EXERCISE DESCRIPTION:
Among the entries below, please repeat exactly and only the lines from the line containing "-- ==== Sys2Proof/Laws/OnwardLedgerOps.lean" to the line containing "Onward w (refreshSchedules s) := by", both lines included.

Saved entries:
● ● ● ● ● ● ●
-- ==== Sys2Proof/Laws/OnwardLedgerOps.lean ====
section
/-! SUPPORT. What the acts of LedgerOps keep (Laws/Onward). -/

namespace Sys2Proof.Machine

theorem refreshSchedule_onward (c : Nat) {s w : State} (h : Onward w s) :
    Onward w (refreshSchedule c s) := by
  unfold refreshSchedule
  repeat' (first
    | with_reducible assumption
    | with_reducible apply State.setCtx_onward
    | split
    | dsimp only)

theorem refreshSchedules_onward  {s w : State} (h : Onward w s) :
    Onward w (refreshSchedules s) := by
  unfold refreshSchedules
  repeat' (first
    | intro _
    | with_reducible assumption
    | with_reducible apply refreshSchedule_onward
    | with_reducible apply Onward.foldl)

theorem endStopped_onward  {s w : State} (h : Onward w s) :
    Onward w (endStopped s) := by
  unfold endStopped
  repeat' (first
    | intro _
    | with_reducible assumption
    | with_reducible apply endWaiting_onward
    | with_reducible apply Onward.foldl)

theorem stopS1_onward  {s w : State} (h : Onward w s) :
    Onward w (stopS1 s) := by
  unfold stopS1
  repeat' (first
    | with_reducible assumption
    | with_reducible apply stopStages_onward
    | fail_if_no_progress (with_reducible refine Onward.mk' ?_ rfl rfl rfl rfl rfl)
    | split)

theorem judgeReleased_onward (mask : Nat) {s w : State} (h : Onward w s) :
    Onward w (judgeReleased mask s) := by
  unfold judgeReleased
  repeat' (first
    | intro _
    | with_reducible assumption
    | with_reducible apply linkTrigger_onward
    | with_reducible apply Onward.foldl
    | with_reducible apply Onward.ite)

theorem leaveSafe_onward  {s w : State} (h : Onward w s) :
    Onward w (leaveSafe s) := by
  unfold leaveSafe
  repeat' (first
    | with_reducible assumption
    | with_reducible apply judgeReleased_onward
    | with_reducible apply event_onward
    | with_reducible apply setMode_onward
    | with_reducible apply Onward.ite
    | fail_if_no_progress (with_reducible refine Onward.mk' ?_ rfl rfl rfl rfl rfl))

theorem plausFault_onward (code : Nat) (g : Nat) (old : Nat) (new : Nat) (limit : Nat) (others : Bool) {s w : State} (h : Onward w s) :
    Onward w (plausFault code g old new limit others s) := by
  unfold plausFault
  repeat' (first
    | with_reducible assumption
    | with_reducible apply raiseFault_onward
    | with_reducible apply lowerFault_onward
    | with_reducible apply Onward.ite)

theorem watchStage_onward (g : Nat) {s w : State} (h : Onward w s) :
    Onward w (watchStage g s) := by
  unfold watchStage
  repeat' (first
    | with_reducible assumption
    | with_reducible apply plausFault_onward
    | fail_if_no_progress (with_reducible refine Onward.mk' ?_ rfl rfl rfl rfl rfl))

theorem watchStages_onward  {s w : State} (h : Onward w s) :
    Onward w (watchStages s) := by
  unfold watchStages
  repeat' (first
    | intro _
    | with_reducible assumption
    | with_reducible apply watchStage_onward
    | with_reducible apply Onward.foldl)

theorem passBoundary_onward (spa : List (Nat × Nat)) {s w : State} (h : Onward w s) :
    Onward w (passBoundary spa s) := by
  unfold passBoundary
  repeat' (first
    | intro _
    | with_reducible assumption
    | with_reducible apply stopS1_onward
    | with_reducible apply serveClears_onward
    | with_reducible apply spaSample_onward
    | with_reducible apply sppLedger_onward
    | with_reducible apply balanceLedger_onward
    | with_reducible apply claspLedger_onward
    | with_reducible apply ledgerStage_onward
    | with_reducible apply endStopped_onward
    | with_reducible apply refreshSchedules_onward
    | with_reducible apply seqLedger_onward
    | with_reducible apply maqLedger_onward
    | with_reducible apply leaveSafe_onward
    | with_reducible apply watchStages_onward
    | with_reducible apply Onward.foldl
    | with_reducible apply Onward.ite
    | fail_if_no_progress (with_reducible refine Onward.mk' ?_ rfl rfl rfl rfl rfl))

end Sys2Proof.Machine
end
● ● ● ● ● ● ●
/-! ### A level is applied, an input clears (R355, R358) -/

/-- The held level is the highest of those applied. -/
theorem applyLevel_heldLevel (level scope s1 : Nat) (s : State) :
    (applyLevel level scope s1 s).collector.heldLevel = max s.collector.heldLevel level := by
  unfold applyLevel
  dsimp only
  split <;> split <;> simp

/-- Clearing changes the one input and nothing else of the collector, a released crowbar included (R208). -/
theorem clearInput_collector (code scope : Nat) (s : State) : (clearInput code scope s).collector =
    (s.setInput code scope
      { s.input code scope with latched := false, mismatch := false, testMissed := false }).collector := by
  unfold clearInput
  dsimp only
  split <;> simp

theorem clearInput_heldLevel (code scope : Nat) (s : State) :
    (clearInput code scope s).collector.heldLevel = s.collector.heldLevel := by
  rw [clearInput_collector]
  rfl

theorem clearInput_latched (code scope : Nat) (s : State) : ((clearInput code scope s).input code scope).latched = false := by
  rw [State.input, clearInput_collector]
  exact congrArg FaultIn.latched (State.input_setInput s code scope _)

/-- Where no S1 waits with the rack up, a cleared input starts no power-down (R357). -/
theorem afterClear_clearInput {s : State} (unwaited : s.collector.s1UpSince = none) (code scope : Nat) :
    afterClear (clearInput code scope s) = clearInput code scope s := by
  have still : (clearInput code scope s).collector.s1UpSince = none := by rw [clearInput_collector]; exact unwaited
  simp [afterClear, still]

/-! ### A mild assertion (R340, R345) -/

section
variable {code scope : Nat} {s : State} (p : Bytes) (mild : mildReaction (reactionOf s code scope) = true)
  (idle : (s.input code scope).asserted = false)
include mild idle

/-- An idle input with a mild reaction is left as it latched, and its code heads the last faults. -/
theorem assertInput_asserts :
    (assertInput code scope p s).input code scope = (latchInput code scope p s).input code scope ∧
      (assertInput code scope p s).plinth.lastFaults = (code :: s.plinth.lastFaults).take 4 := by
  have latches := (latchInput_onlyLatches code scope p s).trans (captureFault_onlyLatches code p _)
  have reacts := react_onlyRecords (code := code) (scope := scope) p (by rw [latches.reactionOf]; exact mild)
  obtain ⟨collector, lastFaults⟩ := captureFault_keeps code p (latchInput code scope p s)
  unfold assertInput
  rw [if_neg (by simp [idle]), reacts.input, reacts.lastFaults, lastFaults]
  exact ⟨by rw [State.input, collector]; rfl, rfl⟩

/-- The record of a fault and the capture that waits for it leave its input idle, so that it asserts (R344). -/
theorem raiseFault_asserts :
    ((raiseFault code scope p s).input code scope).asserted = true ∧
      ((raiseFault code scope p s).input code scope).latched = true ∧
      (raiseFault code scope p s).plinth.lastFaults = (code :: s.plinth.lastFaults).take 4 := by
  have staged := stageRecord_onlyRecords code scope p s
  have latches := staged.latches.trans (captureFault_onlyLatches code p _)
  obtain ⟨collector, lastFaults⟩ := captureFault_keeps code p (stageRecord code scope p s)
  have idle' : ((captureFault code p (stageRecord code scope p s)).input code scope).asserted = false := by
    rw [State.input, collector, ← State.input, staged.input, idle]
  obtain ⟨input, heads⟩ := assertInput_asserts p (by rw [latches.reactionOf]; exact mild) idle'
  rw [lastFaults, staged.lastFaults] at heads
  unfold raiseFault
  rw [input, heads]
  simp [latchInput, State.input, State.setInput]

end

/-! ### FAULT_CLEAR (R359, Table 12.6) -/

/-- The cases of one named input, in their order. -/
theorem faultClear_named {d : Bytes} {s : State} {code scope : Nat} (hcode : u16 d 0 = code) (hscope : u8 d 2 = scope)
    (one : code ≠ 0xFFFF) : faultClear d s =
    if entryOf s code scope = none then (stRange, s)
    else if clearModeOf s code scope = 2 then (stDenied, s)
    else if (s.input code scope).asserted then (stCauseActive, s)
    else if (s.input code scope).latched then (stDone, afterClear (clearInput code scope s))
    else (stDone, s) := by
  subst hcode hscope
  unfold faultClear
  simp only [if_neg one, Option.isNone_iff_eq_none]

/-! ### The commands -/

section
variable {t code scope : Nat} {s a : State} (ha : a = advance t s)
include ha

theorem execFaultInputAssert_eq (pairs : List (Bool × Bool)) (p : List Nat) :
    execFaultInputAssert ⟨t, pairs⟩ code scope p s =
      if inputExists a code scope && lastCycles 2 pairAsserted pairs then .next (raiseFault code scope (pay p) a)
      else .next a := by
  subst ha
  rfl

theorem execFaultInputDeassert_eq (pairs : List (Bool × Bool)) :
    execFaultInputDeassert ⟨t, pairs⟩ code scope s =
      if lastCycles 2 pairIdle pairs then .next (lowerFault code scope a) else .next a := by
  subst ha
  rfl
● ● ● ● ● ● ●
TASK RESPONSE:
-- ==== Sys2Proof/Laws/OnwardLedgerOps.lean ====
section
/-! SUPPORT. What the acts of LedgerOps keep (Laws/Onward). -/

namespace Sys2Proof.Machine

theorem refreshSchedule_onward (c : Nat) {s w : State} (h : Onward w s) :
    Onward w (refreshSchedule c s) := by
  unfold refreshSchedule
  repeat' (first
    | with_reducible assumption
    | with_reducible apply State.setCtx_onward
    | split
    | dsimp only)

theorem refreshSchedules_onward  {s w : State} (h : Onward w s) :
    Onward w (refreshSchedules s) := by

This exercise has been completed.